One year the children presented the parents with a painting of the home they grew up in. As I watched the grandmother open it, I was moved to tears as they pointed out the windows of their bedrooms (OK, I eavesdrop a little). What a beautiful life cycle, as the home of this family now becomes the home of a new young family. I wish the new family nothing more wonderful than a life filled with the togetherness and love that this family has enjoyed.
There are a string of lounge chairs set up on the beach every morning for the “giant family”, and they come down and set up the toys on the beach for the children, and the grandmother takes them into the ocean and plays in the surf with them. The women go on long healthy beach walks filled with chatter than I can only assume is about the joys and frustrations of motherhood and working, and the men go off to golf and fish.

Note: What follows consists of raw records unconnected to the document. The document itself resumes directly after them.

-- ==== Sys2Proof/Machine/State.lean ====
section
/-! DEFINITION. The architectural state of the core (10_state.md R30 to R58), the reasons a step can stop, and the
machine right after reset (R57, R351). -/

namespace Sys2Proof.Machine

/-- The reasons a step could stop the machine with a fault: NONE. A contract violation is a fault STATE of the core
(R312), reached by a next state, and a misaligned or narrow bus access is answered ERR (R83): no step of this machine
stops. (Safe: nothing is hidden behind a stop. Log entry 12.) -/
inductive Fault where
deriving DecidableEq, Repr

/-- The reasons a step could have no meaning. -/
inductive Refusal where
  /-- An instruction whose meaning is not modelled. No arm of `exec` raises it: all 17 commands are modelled. (Safe.) -/
  | notModelled (mnemonic : String)
deriving DecidableEq, Repr

/-- The fault codes of R311; codes 0x08 to 0xFF are never produced. -/
inductive FaultCode where
  | none | illegalCmd | noParams | reinit | badParam | range | badDivisor | notOnCurve
deriving DecidableEq, Repr

/-- The phases the hook port names (R330). -/
inductive Phase where
  | compose | reduce | ladderIter | smul
deriving DecidableEq, Repr

/-- A hook event: `B(id)` (`atEnd = false`) or `E(id)` (`atEnd = true`) (R329, R331). -/
structure HookEvent where
  atEnd : Bool
  phase : Phase
deriving DecidableEq, Repr

/-- The pending-command record: the accepted word and the CTRL bits sampled at acceptance (R54, R150). -/
structure Pending where
  cw     : Word
  chken  : Bool
  hooken : Bool
deriving DecidableEq, Repr

/-- The parameter staging registers, which are also the parameter set while PRM = 1 (R37, R39). -/
structure CurveParams where
  p  : FieldWord
  f0 : FieldWord
  f1 : FieldWord
  f2 : FieldWord
  f3 : FieldWord
  f4 : FieldWord
  f5 : FieldWord
  h0 : FieldWord
  h1 : FieldWord
  h2 : FieldWord
deriving DecidableEq, Repr

/-- The seven registers of one divisor operand set (R42). -/
structure DivRegs where
  u0   : FieldWord
  u1   : FieldWord
  u2   : FieldWord
  v0   : FieldWord
  v1   : FieldWord
  degu : Word
  degv : Word
deriving DecidableEq, Repr

/-- The state of the core and of its environment. The fields from `env` on are the model's own.
STATUS.BUSY is `pending.isSome` (R54, R57: the record is held exactly while BUSY = 1). -/
structure State where
  /-- KBITS - 1 (R6, R35): the build parameter KBITS, 1 to 256. No step writes it. -/
  kbitsM1 : Fin 256
  /-- CTRL.CHKEN (R32). -/
  chken   : Bool
  /-- CTRL.HOOKEN (R32). -/
  hooken  : Bool
  /-- CTRL.IE (R32). -/
  ie      : Bool
  /-- The pending-command record (R54); BUSY = 1 exactly when there is one (R47). -/
  pending : Option Pending
  /-- STATUS.DONE (R48). -/
  done    : Bool
  /-- STATUS.FAULT (R49). -/
  fault   : Bool
  /-- STATUS.FCODE (R49, R311). -/
  fcode   : FaultCode
  /-- STATUS.OVR (R50). -/
  ovr     : Bool
  /-- STATUS.PRM (R51). -/
  prm     : Bool
  /-- STATUS.CHK (R52). -/
  chk     : Bool
  /-- STATUS.LASTOP (R53). -/
  lastop  : Opcode
  /-- OPCNT (R36). -/
  opcnt   : Word
  /-- P, F0..F5, H0..H2 (R37). -/
  params  : CurveParams
  /-- FA (R40). -/
  fa      : FieldWord
  /-- FB (R40). -/
  fb      : FieldWord
  /-- FR (R41). -/
  fr      : FieldWord
  /-- FC bit 0, SEL (R41). -/
  sel     : Bool
  /-- Operand set A (R42). -/
  a       : DivRegs
  /-- Operand set B (R42). -/
  b       : DivRegs
  /-- Result set R (R42, R44). -/
  r       : DivRegs
  /-- The scalar K (R45). -/
  k       : ScalarWord
  /-- The hook trace, oldest event first (R56). -/
  hooks   : List HookEvent
  /-- What the environment does next, in order (R93, R149); log entry 4. -/
  env     : List EnvEvent
  /-- The responses given so far, oldest first (R82). -/
  resps   : List Response
  /-- How many draws have been taken (R15); log entry 3. -/
  draws   : Nat
deriving DecidableEq, Repr

/-- A divisor set of zero words, the reset content of A, B and R (R57). -/
def DivRegs.zero : DivRegs :=
  { u0 := 0, u1 := 0, u2 := 0, v0 := 0, v1 := 0, degu := 0, degv := 0 }

/-- Staging registers of zero words (R57). -/
def CurveParams.zero : CurveParams :=
  { p := 0, f0 := 0, f1 := 0, f2 := 0, f3 := 0, f4 := 0, f5 := 0, h0 := 0, h1 := 0, h2 := 0 }

/-- The machine right after reset (R57, R351, R354): idle, not faulted, without parameters, every register 0.
KBITS is the reference configuration 256 of R6 (DESIGN CHOICE, log entry 1); nothing has been asked of the core,
answered, emitted or drawn. -/
def State.reset : State :=
  { kbitsM1 := 255
    chken := false, hooken := false, ie := false
    pending := none
    done := false, fault := false, fcode := .none, ovr := false, prm := false, chk := false, lastop := 0
    opcnt := 0
    params := CurveParams.zero
    fa := 0, fb := 0, fr := 0, sel := false
    a := DivRegs.zero, b := DivRegs.zero, r := DivRegs.zero
    k := 0
    hooks := [], env := [], resps := [], draws := 0 }

/-- KBITS, the scalar width, 1 to 256 (R6, R35). -/
def State.kbits (s : State) : Nat := s.kbitsM1.val + 1

/-- STATUS.BUSY (R47, R54). -/
def State.busy (s : State) : Bool := s.pending.isSome

end Sys2Proof.Machine
end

I am grateful for all the weeks and memories my family has had at Gurney’s and the ones which are yet to be made. I am envious of the “giant family”, and yet I am also happy for them. I know the joy I would get in their environment, and how lucky they are to have each other. I know if my parents were here we would still all be going out together, and have a string of lounge chairs on the beach. My mom would be wrapped in the bliss of sitting with her granddaughters and gossiping about celebrities, styles, books and magazines, and my dad would be sitting and reading his New York Times, basking in the glow of the company and the sun at the same time.